The chief problem here is not that it bruises the egos of the Linux developers for being psyched, but that it was a dick move whereby people now have to spend time sorting this shit out.
Prof Liu miscalculated. The Linux developers are not some randos off the street where you can pay them a few bucks for a day in the lab, and then they go away and get on with whatever they were doing beforehand. It's a whole community. And he just pissed them off.
It is right that Linux developers impose a social sanction on the perpetrators.
It has quite possibly ruined the student's chances of ever getting a PhD, and earned Liu a rocket up the arse.
> it's less a question of ethics, and more a question of bad judgement.
I disagree. I think it's easier to excuse bad judgment, in part because we all sometimes make mistakes in complicated situations.
But this is an example of experimenting on humans without their consent. Greg KH specifically noted that the developers did not appreciate being experimented on. That is a huge chasm of a line to cross. You are generally required to get consent before experimenting on humans, and that did not happen. That's not just bad judgment. The whole point of the IRB system is to prevent stuff like that.

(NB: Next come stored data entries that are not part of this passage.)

/-- The header of a request of a thread (R212). Fields that its class has no use for have values of the model's: mid is the destination and ph is 1 outside
class V, and every class carries the path entropy. DESIGN CHOICE (entry 97). -/
def State.header (s : State) (dev : BitVec 11) (tile stile : Nat) (ctx : BitVec 6) (cls : BitVec 2) (op : BitVec 6) : Hdr :=
  { dev, tile := BitVec.ofNat 11 tile, sdev := s.fabSelf, stile := BitVec.ofNat 11 stile, ctx, cls,
    ent := Tab.get 0 (s.tile stile).entropy dev.toNat, vc := if cls = 1 then 0 else if cls = 2 then 2 else 3,
    win := 0, gen := 0, op, seq := 0, mid := dev, ph := 1, cm := 0, rsv := 0, link := 0 }

/-- Coordinates and sizes by dimension: X, Y, Z. -/
def coord (dev : BitVec 11) : Nat → Nat
  | 0 => dev.toNat / 128
  | 1 => dev.toNat / 8 % 16
  | _ => dev.toNat % 8
def State.dim (s : State) : Nat → Nat
  | 0 => s.fabDims.toNat / 128 + 1
  | 1 => s.fabDims.toNat / 8 % 16 + 1
  | _ => s.fabDims.toNat % 8 + 1

/-- A device id lies within the domain (R206). -/
def State.inDomain (s : State) (dev : BitVec 11) : Bool := coord dev 0 < s.dim 0 && coord dev 1 < s.dim 1 && coord dev 2 < s.dim 2

/-- The devices a class V request may go through: the reachable devices of the domain, each once (R209). -/
def State.reachable (s : State) : List (BitVec 11) :=
  s.fabSelf :: ((s.routes.filter fun r => r.2.1).map fun r => BitVec.ofNat 11 r.1).filter fun d => d != s.fabSelf && s.inDomain d

/-- Draws the intermediate device of a class V request: one equal to the source skips phase 1, one equal to the destination phase 2 (R209). -/
def State.chooseMid (s : State) (h : Hdr) : State × Hdr :=
  if h.cls = 3 then
    let (s1, x) := s.draw
    let l := s.reachable
    let mid := l.getD (x.toNat % l.length) s.fabSelf
    (s1, { h with mid, ph := if mid = h.sdev then 1 else 0, vc := if mid = h.sdev then 5 else 3 })
  else (s, h)

/-- Numbers a class O request of a thread (R211). -/
def State.numberO (s : State) (stile : Nat) (slot : Nat) (h : Hdr) : State × Hdr :=
  if h.cls = 1 then
    let k := slot * 2048 + h.dev.toNat
    let q := Tab.get (0 : BitVec 16) (s.tile stile).oseq k
    (s.setTile stile { s.tile stile with oseq := Tab.put (s.tile stile).oseq k (q + 1) }, { h with seq := q })
  else (s, h)

/-- Who sends: the tile, the slot that its access is kept under (256 for the tile's own units), the slot that numbers class O (R211),
and what identifies it (R237). -/
structure Sender where
  tile : Nat
  slot : Nat
  key : BitVec 8
  inst : BitVec 8
  ctx : BitVec 6
  sid : BitVec 48
  tag : BitVec 16
  pc : Pc

def Thread.sender (t : Thread) (tile slot : Nat) : Sender := ⟨tile, slot, BitVec.ofNat 8 slot, t.inst, t.ctx, t.sid, BitVec.ofNat 16 t.icount, t.pc⟩

/-- Sends a request: an access entry at the tile, and the packet on its way (R116, R214). `entry` is true for the 64 remote-access entries. -/
def State.post (s : State) (w : Sender) (h : Hdr) (entry : Bool) (dst : Option GReg) (page : Option (Nat × Nat)) (handle : Word) (poison : Bool)
    (body : Body) : State × Nat :=
  let (s1, h1) := s.chooseMid h
  let (s2, h2) := s1.numberO w.tile w.key.toNat h1
  let rid := s2.serial
  let p : Packet := ⟨h2, w.key, rid, w.sid, w.tag, (s.ctx w.ctx).peer, 12, false, body⟩
  let a : Access := ⟨rid, entry, w.slot, w.inst, dst, h.dev, h.cls, page, handle, w.pc, poison, p, rid, false⟩
  let s3 := s2.setTile w.tile { s2.tile w.tile with accs := (s2.tile w.tile).accs ++ [a] }
  (s3.tickSerial.send p, rid)

/-- What a thread sends. -/
def State.request (s : State) (tile slot : Nat) (t : Thread) (h : Hdr) (entry : Bool) (dst : Option GReg) (page : Option (Nat × Nat))
    (handle : Word) (poison : Bool) (body : Body) : State × Nat :=
  s.post (t.sender tile slot) h entry dst page handle poison body

/-- The request whose turn it was has been performed: the next may pass (R211). -/
def State.performedO (s : State) (p : Packet) : State :=
  if p.hdr.cls = 1 && Tab.get ((0 : BitVec 16), false) s.oExpect p.oKey == (p.hdr.seq, true) then
    { s with oExpect := Tab.put s.oExpect p.oKey (p.hdr.seq + 1, false) }
  else s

Ah, so people do actually use the expression backwards like that. I had seen many people complain about other people saying “just a few bad apples”, but I couldn’t remember actually seeing anyone use the “one/few bad apple(s)” phrase as saying that it doesn’t cause or indicate a larger problem.
> A bad apple does not spoil the bunch, as it were.
What? That's exactly how it works. A bad apple gives off a lot of ethylene which ripens (spoils) the whole bunch.
Ethylene comes from good apples too and is not a bad thing. The thing that bad apples have that spoils bunches is mold.